* _ABOUT THIS TASK_
What lines of the material below include the string "issuer"? Copy all of them.

---------- EXERCISE INPUTS ----------

/-! `State.setRing` -/

@[simp] theorem State.setRing_cfg (s : State) (rb : RingId) (r : Ring) : (s.setRing rb r).cfg = s.cfg := by cases rb <;> rfl
@[simp] theorem State.setRing_quad (s : State) (rb : RingId) (r : Ring) : (s.setRing rb r).quad = s.quad := by cases rb <;> rfl
@[simp] theorem State.setRing_prevRe (s : State) (rb : RingId) (r : Ring) : (s.setRing rb r).prevRe = s.prevRe := by cases rb <;> rfl
@[simp] theorem State.setRing_prevIm (s : State) (rb : RingId) (r : Ring) : (s.setRing rb r).prevIm = s.prevIm := by cases rb <;> rfl
@[simp] theorem State.setRing_wI (s : State) (rb : RingId) (r : Ring) : (s.setRing rb r).wI = s.wI := by cases rb <;> rfl
@[simp] theorem State.setRing_wQ (s : State) (rb : RingId) (r : Ring) : (s.setRing rb r).wQ = s.wQ := by cases rb <;> rfl
@[simp] theorem State.setRing_wO (s : State) (rb : RingId) (r : Ring) : (s.setRing rb r).wO = s.wO := by cases rb <;> rfl
@[simp] theorem State.setRing_sHold (s : State) (rb : RingId) (r : Ring) : (s.setRing rb r).sHold = s.sHold := by cases rb <;> rfl
@[simp] theorem State.setRing_aHold (s : State) (rb : RingId) (r : Ring) : (s.setRing rb r).aHold = s.aHold := by cases rb <;> rfl
@[simp] theorem State.setRing_seq (s : State) (rb : RingId) (r : Ring) : (s.setRing rb r).seq = s.seq := by cases rb <;> rfl
@[simp] theorem State.setRing_stop (s : State) (rb : RingId) (r : Ring) : (s.setRing rb r).stop = s.stop := by cases rb <;> rfl
@[simp] theorem State.setRing_capPort (s : State) (rb : RingId) (r : Ring) : (s.setRing rb r).capPort = s.capPort := by cases rb <;> rfl
@[simp] theorem State.setRing_playPort (s : State) (rb : RingId) (r : Ring) : (s.setRing rb r).playPort = s.playPort := by cases rb <;> rfl
@[simp] theorem State.setRing_hostPort (s : State) (rb : RingId) (r : Ring) : (s.setRing rb r).hostPort = s.hostPort := by cases rb <;> rfl
@[simp] theorem State.setRing_schedule (s : State) (rb : RingId) (r : Ring) : (s.setRing rb r).schedule = s.schedule := by cases rb <;> rfl
@[simp] theorem State.setRing_issuer (s : State) (rb : RingId) (r : Ring) : (s.setRing rb r).issuer = s.issuer := by cases rb <;> rfl
@[simp] theorem State.setRing_reply (s : State) (rb : RingId) (r : Ring) : (s.setRing rb r).reply = s.reply := by cases rb <;> rfl

@[simp] theorem State.setRing_ring (s : State) (rb : RingId) (r : Ring) : (s.setRing rb r).ring rb = r := by cases rb <;> rfl
@[simp] theorem State.setRing_ingress_outb (s : State) (r : Ring) : (s.setRing .ingress r).outb = s.outb := rfl
@[simp] theorem State.setRing_ingress_inb (s : State) (r : Ring) : (s.setRing .ingress r).inb = r := rfl
@[simp] theorem State.setRing_egress_inb (s : State) (r : Ring) : (s.setRing .egress r).inb = s.inb := rfl
@[simp] theorem State.setRing_egress_outb (s : State) (r : Ring) : (s.setRing .egress r).outb = r := rfl
@[simp] theorem State.ring_ingress (s : State) : s.ring .ingress = s.inb := rfl
@[simp] theorem State.ring_egress (s : State) : s.ring .egress = s.outb := rfl
@[simp] theorem State.cap_ingress (s : State) : s.cap .ingress = s.cfg.ringIn.cap := rfl
@[simp] theorem State.cap_egress (s : State) : s.cap .egress = s.cfg.ringOut.cap := rfl

/-! `State.setHist` -/

@[simp] theorem State.setHist_cfg (s : State) (f : FirId) (w : List Sample) : (s.setHist f w).cfg = s.cfg := by cases f <;> rfl
@[simp] theorem State.setHist_inb (s : State) (f : FirId) (w : List Sample) : (s.setHist f w).inb = s.inb := by cases f <;> rfl
@[simp] theorem State.setHist_outb (s : State) (f : FirId) (w : List Sample) : (s.setHist f w).outb = s.outb := by cases f <;> rfl
@[simp] theorem State.setHist_quad (s : State) (f : FirId) (w : List Sample) : (s.setHist f w).quad = s.quad := by cases f <;> rfl
@[simp] theorem State.setHist_prevRe (s : State) (f : FirId) (w : List Sample) : (s.setHist f w).prevRe = s.prevRe := by cases f <;> rfl
@[simp] theorem State.setHist_prevIm (s : State) (f : FirId) (w : List Sample) : (s.setHist f w).prevIm = s.prevIm := by cases f <;> rfl
@[simp] theorem State.setHist_sHold (s : State) (f : FirId) (w : List Sample) : (s.setHist f w).sHold = s.sHold := by cases f <;> rfl
@[simp] theorem State.setHist_aHold (s : State) (f : FirId) (w : List Sample) : (s.setHist f w).aHold = s.aHold := by cases f <;> rfl
@[simp] theorem State.setHist_seq (s : State) (f : FirId) (w : List Sample) : (s.setHist f w).seq = s.seq := by cases f <;> rfl
@[simp] theorem State.setHist_stop (s : State) (f : FirId) (w : List Sample) : (s.setHist f w).stop = s.stop := by cases f <;> rfl
@[simp] theorem State.setHist_capPort (s : State) (f : FirId) (w : List Sample) : (s.setHist f w).capPort = s.capPort := by cases f <;> rfl
@[simp] theorem State.setHist_playPort (s : State) (f : FirId) (w : List Sample) : (s.setHist f w).playPort = s.playPort := by cases f <;> rfl
@[simp] theorem State.setHist_hostPort (s : State) (f : FirId) (w : List Sample) : (s.setHist f w).hostPort = s.hostPort := by cases f <;> rfl
@[simp] theorem State.setHist_schedule (s : State) (f : FirId) (w : List Sample) : (s.setHist f w).schedule = s.schedule := by cases f <;> rfl
@[simp] theorem State.setHist_issuer (s : State) (f : FirId) (w : List Sample) : (s.setHist f w).issuer = s.issuer := by cases f <;> rfl
@[simp] theorem State.setHist_reply (s : State) (f : FirId) (w : List Sample) : (s.setHist f w).reply = s.reply := by cases f <;> rfl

----------

* _ANSWER TO THE EXERCISE_
@[simp] theorem State.setRing_issuer (s : State) (rb : RingId) (r : Ring) : (s.setRing rb r).issuer = s.issuer := by cases rb <;> rfl
@[simp] theorem State.setHist_issuer (s : State) (f : FirId) (w : List Sample) : (s.setHist f w).issuer = s.issuer := by cases f <;> rfl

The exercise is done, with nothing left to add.